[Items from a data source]
<<<<

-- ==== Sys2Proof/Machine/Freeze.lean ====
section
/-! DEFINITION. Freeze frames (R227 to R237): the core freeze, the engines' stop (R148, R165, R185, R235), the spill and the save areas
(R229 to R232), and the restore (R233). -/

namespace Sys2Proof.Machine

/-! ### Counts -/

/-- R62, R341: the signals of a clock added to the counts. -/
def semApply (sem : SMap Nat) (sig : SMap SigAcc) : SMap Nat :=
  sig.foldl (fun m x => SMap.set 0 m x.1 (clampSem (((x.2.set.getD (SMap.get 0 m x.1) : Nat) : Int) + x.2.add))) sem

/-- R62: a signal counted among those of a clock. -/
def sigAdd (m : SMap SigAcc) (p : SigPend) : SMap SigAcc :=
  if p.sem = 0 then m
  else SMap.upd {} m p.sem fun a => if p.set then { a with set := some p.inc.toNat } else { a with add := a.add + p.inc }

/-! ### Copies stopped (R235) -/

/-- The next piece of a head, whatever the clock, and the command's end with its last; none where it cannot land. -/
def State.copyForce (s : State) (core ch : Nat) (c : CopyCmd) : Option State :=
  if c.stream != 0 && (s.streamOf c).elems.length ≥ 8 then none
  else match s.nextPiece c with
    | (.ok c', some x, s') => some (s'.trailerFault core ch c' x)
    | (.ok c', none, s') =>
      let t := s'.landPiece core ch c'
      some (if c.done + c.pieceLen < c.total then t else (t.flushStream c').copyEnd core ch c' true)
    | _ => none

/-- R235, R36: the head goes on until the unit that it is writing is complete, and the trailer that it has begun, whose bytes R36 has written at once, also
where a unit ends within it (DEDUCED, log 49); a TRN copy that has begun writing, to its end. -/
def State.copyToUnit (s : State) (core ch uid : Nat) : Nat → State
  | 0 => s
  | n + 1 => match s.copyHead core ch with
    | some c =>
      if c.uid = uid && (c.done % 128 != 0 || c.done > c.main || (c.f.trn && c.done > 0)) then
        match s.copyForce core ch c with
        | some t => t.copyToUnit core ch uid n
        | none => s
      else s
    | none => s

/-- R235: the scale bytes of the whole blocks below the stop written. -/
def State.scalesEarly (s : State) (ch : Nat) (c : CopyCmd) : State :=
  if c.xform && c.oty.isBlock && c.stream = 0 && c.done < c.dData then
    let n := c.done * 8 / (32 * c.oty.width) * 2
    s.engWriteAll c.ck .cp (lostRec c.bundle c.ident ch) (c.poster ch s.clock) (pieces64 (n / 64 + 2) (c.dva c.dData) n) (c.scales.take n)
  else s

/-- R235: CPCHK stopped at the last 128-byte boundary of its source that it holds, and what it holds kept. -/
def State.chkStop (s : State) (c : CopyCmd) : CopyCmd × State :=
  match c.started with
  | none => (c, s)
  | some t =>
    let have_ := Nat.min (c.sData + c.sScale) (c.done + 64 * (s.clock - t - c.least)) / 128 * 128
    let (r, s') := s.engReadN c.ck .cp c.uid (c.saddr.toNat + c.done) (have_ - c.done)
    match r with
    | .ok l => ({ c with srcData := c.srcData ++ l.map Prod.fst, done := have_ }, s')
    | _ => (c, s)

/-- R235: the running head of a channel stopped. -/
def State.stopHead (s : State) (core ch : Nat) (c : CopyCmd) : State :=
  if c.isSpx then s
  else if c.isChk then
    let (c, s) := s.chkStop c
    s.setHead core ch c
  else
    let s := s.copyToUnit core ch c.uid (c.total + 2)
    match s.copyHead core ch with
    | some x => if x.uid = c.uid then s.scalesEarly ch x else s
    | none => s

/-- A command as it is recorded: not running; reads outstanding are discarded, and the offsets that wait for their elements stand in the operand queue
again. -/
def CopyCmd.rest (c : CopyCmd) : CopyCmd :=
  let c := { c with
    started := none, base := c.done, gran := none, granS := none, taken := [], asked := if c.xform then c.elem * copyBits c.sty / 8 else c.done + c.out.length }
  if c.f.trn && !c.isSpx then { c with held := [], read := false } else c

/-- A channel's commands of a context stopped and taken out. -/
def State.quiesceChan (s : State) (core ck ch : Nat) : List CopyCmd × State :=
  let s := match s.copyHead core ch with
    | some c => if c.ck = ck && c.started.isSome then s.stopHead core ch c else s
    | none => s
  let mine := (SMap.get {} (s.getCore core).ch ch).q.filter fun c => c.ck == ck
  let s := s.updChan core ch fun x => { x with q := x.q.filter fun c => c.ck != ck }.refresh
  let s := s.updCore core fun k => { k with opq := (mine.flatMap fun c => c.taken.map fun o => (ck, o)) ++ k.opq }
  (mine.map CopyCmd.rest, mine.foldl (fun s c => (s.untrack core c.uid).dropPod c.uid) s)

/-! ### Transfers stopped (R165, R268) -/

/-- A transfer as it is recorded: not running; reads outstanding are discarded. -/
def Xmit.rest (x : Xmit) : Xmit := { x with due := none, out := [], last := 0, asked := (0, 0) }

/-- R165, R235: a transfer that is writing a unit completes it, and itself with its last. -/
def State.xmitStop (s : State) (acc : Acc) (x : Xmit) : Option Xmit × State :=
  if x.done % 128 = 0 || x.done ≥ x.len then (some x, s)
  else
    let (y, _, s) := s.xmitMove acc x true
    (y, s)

>>>>
<<<<

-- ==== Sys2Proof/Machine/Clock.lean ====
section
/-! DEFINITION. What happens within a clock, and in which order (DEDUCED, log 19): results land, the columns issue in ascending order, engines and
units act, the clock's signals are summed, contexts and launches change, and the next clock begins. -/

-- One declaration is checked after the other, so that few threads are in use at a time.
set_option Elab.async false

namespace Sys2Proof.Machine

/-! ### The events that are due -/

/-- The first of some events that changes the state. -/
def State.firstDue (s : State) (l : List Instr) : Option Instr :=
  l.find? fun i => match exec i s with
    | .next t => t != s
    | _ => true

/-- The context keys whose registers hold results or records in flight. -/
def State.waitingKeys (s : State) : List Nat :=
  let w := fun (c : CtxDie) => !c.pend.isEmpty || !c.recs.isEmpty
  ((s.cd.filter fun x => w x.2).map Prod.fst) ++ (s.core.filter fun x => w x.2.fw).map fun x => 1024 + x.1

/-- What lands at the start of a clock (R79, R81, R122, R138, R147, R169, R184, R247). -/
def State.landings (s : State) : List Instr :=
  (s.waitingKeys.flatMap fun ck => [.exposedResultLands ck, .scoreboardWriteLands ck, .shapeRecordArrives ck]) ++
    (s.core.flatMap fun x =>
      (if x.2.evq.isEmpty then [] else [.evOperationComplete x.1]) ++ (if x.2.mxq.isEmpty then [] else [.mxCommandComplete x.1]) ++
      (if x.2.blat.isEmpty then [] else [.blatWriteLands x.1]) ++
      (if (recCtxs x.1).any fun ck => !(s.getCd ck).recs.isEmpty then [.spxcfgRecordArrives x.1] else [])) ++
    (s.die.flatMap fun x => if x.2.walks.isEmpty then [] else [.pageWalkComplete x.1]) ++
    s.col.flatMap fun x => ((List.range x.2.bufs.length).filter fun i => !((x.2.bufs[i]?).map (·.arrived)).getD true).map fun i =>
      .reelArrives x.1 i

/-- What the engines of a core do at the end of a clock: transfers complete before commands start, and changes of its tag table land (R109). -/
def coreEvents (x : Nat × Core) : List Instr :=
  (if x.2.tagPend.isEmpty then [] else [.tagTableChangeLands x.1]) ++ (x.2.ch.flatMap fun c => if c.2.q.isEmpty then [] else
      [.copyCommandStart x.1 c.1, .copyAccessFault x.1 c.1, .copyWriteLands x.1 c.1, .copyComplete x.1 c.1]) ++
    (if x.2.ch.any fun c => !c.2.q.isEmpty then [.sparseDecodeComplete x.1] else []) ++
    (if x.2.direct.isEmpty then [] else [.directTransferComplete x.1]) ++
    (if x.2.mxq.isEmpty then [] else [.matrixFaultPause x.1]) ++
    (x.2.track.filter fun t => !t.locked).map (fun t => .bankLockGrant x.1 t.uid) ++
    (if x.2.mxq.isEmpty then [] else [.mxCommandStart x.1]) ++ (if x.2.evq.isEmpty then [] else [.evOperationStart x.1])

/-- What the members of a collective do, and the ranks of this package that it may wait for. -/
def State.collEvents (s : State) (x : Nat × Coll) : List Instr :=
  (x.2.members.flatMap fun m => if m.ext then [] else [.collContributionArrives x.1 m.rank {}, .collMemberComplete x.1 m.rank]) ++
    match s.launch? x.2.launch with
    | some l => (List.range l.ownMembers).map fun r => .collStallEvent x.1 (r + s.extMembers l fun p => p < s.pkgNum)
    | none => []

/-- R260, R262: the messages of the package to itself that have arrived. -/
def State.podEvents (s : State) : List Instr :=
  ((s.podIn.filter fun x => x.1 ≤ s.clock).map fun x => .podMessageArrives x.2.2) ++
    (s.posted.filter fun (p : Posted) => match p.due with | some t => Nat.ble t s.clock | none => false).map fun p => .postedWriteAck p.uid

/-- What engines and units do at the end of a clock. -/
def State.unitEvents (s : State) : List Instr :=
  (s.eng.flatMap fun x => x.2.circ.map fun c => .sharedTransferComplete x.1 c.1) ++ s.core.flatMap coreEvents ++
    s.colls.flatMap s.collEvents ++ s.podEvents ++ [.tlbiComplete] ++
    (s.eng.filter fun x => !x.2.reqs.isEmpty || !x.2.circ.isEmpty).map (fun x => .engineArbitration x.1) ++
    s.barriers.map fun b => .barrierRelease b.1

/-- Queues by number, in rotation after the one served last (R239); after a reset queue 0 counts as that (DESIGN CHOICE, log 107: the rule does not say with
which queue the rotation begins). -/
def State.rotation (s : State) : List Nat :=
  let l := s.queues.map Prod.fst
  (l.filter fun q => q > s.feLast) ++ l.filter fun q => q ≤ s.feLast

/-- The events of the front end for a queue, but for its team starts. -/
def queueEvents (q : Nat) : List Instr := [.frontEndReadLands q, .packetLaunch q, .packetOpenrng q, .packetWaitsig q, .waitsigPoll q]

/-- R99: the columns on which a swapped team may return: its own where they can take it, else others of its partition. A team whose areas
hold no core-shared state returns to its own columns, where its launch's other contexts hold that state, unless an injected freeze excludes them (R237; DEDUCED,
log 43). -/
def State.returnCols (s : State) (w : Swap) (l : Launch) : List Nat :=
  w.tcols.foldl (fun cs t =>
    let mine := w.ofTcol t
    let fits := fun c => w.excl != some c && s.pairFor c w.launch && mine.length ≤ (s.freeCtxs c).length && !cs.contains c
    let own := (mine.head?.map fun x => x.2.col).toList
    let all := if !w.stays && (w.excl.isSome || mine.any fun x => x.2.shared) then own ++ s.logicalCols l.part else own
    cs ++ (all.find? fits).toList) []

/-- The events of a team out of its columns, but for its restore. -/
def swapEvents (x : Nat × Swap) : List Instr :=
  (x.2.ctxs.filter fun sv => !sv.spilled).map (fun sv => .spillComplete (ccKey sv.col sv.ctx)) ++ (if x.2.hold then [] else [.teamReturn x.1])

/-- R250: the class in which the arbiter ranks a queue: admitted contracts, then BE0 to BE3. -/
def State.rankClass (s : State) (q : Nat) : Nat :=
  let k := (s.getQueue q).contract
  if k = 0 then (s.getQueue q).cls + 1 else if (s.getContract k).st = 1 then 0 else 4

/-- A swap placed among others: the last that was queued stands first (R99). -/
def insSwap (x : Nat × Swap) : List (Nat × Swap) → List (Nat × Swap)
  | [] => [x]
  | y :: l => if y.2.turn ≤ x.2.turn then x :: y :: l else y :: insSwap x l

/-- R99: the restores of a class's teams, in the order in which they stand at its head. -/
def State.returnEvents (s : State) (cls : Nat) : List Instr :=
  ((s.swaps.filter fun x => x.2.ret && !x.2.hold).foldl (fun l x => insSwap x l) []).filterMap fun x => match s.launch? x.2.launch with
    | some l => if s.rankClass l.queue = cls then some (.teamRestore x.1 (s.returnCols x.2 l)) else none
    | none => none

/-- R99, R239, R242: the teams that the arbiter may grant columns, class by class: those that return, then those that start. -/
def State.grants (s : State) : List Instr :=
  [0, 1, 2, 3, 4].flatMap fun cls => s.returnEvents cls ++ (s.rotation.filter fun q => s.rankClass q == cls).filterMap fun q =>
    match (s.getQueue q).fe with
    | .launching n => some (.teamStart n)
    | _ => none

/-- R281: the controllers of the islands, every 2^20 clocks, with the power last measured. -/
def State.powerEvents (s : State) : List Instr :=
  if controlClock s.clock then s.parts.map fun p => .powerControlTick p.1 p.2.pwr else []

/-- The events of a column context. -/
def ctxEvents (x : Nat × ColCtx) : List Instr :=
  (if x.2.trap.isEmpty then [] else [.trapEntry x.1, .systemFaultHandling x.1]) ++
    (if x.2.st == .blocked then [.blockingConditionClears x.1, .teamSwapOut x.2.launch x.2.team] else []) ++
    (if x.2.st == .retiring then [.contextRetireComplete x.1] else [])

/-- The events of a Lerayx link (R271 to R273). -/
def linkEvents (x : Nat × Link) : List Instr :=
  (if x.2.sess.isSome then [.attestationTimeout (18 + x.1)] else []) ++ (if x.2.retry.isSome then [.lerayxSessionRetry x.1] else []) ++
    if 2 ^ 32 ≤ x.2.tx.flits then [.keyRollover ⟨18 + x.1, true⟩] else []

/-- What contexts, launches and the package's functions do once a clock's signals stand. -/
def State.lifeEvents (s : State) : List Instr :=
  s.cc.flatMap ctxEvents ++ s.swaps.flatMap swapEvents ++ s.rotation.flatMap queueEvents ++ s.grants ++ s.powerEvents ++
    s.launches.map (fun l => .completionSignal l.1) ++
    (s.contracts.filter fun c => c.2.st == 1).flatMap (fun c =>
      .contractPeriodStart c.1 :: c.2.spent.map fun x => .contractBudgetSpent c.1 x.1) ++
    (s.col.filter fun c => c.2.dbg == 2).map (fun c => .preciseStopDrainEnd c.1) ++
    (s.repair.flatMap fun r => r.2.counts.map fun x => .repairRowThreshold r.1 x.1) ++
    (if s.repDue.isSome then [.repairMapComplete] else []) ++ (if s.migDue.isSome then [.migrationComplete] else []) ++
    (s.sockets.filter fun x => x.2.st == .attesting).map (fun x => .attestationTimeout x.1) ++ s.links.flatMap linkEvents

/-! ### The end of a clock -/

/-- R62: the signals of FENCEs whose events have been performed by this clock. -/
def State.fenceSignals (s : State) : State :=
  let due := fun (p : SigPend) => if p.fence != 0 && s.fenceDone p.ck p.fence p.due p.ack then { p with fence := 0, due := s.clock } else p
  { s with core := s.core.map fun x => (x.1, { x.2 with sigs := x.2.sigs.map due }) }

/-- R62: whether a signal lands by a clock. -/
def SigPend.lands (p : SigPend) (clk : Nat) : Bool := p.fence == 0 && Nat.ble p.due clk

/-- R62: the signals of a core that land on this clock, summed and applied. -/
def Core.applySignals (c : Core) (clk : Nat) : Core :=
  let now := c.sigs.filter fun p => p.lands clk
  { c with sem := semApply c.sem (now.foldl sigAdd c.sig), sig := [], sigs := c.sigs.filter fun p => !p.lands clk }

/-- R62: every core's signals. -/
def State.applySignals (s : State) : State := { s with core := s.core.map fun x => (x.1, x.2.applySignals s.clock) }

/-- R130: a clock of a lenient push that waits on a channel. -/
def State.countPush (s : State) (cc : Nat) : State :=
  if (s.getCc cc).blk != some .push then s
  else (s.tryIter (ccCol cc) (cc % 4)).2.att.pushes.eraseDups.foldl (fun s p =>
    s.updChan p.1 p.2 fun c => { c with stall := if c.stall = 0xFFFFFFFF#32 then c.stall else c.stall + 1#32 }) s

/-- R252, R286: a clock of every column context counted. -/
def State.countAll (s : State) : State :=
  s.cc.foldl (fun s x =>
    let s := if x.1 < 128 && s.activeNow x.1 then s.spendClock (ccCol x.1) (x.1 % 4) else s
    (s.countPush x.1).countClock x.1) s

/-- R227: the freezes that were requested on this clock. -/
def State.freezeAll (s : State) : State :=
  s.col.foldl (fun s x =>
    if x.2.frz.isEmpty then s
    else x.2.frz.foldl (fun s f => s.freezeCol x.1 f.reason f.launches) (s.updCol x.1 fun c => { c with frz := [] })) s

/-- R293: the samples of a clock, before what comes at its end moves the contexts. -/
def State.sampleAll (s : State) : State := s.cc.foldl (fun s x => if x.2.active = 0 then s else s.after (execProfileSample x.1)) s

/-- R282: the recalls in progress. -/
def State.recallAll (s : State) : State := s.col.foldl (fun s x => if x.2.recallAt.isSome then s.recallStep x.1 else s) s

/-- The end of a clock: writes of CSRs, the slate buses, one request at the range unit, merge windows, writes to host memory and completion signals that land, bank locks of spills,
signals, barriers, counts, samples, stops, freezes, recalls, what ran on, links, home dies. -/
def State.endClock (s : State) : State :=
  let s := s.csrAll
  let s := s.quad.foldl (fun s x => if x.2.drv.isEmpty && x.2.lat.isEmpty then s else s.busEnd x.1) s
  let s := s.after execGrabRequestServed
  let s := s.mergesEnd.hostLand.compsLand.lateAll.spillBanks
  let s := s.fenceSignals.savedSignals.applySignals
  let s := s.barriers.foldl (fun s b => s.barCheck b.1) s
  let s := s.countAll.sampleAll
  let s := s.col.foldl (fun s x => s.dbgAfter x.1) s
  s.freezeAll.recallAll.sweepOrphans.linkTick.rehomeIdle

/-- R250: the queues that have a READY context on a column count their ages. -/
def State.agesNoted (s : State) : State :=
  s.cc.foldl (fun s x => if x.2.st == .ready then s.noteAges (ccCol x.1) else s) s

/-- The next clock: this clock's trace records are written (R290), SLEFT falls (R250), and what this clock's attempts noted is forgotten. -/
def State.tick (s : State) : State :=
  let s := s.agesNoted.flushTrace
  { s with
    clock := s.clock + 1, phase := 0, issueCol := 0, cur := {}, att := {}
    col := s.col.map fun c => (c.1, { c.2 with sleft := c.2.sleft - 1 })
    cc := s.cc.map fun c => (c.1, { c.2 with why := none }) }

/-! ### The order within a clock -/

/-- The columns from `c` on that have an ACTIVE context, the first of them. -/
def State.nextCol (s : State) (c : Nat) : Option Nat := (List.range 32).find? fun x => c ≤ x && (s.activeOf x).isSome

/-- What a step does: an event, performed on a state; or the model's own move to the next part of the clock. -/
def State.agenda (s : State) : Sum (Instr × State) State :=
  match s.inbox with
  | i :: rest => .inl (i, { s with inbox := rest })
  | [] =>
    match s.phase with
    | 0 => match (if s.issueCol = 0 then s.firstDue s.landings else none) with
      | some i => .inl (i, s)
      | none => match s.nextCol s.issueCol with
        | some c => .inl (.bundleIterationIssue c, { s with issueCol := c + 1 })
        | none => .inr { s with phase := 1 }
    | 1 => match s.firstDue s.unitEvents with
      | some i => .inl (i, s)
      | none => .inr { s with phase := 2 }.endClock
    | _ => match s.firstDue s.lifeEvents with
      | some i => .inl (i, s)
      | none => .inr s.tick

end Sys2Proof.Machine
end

>>>>

EXERCISE PROMPT -
Write out exactly the lines above from the line with "let t := s'.landPiece core ch c'" through the line with "where a unit", both of them included, and leave out all other lines.

ANSWER TO THIS TASK -
      let t := s'.landPiece core ch c'
      some (if c.done + c.pieceLen < c.total then t else (t.flushStream c').copyEnd core ch c' true)
    | _ => none

/-- R235, R36: the head goes on until the unit that it is writing is complete, and the trailer that it has begun, whose bytes R36 has written at once, also
where a unit ends within it (DEDUCED, log 49); a TRN copy that has begun writing, to its end. -/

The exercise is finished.